* WHAT THE TASK REQUIRES
Copies of all lines containing the string "unspecified" are needed from the data below.

* EXTRACTED MATERIAL
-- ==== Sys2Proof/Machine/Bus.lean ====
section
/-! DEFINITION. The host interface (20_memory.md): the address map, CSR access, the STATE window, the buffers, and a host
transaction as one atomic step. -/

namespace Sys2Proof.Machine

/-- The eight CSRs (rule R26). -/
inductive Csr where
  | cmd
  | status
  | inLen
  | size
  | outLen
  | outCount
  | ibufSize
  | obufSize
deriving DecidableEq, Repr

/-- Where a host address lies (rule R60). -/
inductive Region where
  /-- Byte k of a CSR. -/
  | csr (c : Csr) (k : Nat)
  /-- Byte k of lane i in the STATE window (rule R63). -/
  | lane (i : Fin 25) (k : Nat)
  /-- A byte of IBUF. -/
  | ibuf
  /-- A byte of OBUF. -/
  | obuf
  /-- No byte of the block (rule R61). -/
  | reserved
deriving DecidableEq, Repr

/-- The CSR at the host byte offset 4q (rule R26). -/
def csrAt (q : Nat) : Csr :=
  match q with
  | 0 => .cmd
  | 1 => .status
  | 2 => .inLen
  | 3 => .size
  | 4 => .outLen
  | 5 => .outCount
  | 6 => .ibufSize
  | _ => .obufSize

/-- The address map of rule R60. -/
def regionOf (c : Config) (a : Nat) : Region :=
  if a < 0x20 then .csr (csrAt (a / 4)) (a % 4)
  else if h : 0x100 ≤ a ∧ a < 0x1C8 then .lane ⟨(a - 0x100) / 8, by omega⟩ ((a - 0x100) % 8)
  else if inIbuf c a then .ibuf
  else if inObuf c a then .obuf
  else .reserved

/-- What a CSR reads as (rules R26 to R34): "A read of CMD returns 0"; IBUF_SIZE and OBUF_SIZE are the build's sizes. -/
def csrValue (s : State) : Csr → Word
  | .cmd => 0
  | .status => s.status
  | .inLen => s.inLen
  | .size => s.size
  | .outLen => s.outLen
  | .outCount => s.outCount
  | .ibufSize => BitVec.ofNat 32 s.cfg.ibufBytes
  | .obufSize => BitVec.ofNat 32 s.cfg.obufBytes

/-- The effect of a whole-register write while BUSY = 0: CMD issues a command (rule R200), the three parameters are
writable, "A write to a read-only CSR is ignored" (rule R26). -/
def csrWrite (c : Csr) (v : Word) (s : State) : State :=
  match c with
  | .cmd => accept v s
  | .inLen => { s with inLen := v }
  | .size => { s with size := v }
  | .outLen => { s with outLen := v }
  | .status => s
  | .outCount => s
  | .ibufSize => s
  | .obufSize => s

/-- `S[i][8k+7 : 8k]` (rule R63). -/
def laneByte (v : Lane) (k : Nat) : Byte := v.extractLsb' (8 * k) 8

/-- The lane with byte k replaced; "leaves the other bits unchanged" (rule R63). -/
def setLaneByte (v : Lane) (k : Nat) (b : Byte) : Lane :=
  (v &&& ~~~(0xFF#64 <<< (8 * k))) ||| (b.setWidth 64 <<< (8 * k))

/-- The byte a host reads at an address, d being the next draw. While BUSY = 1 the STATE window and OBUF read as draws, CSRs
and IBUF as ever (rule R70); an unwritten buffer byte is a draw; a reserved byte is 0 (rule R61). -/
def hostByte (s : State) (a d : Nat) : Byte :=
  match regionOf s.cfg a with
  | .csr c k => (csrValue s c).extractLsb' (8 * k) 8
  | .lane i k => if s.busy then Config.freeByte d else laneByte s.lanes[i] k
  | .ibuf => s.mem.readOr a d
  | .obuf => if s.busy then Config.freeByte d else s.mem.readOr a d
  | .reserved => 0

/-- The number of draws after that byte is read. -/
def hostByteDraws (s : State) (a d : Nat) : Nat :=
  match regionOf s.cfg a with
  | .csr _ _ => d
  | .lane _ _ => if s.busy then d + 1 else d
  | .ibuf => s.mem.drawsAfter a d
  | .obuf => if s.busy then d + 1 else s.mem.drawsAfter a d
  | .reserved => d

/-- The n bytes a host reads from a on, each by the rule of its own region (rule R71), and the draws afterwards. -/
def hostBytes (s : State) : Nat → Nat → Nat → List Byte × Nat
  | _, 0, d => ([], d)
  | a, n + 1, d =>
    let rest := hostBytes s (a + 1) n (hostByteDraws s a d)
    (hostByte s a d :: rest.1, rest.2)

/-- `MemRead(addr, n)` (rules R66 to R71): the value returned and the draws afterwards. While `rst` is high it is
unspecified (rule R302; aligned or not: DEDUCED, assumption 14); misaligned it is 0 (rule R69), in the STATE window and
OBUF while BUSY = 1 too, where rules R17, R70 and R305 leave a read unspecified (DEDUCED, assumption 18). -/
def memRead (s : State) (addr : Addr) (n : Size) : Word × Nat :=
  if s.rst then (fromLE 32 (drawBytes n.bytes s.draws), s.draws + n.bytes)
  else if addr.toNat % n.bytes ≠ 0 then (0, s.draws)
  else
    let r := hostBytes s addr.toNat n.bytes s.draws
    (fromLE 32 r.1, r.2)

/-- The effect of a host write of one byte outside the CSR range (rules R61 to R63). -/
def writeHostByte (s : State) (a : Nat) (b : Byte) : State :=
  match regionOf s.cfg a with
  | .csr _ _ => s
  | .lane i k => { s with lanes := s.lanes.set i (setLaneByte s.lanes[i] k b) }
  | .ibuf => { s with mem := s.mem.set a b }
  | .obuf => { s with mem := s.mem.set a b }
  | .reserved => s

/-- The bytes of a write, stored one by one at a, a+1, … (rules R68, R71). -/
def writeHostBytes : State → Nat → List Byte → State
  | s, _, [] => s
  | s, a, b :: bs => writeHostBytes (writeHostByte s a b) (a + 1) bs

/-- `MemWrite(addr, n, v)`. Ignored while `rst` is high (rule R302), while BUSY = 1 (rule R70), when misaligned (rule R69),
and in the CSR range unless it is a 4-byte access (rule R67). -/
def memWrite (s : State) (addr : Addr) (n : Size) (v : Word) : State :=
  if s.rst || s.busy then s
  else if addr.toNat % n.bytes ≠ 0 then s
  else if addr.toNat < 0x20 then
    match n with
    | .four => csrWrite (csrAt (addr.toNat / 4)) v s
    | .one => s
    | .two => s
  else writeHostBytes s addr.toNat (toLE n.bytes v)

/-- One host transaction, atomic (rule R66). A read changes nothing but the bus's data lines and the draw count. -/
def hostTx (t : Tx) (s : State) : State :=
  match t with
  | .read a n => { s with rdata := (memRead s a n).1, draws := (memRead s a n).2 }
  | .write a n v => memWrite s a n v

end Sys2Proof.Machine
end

* RESPONSE TO THIS EXERCISE
unspecified (rule R302; aligned or not: DEDUCED, assumption 14); misaligned it is 0 (rule R69), in the STATE window and
OBUF while BUSY = 1 too, where rules R17, R70 and R305 leave a read unspecified (DEDUCED, assumption 18). -/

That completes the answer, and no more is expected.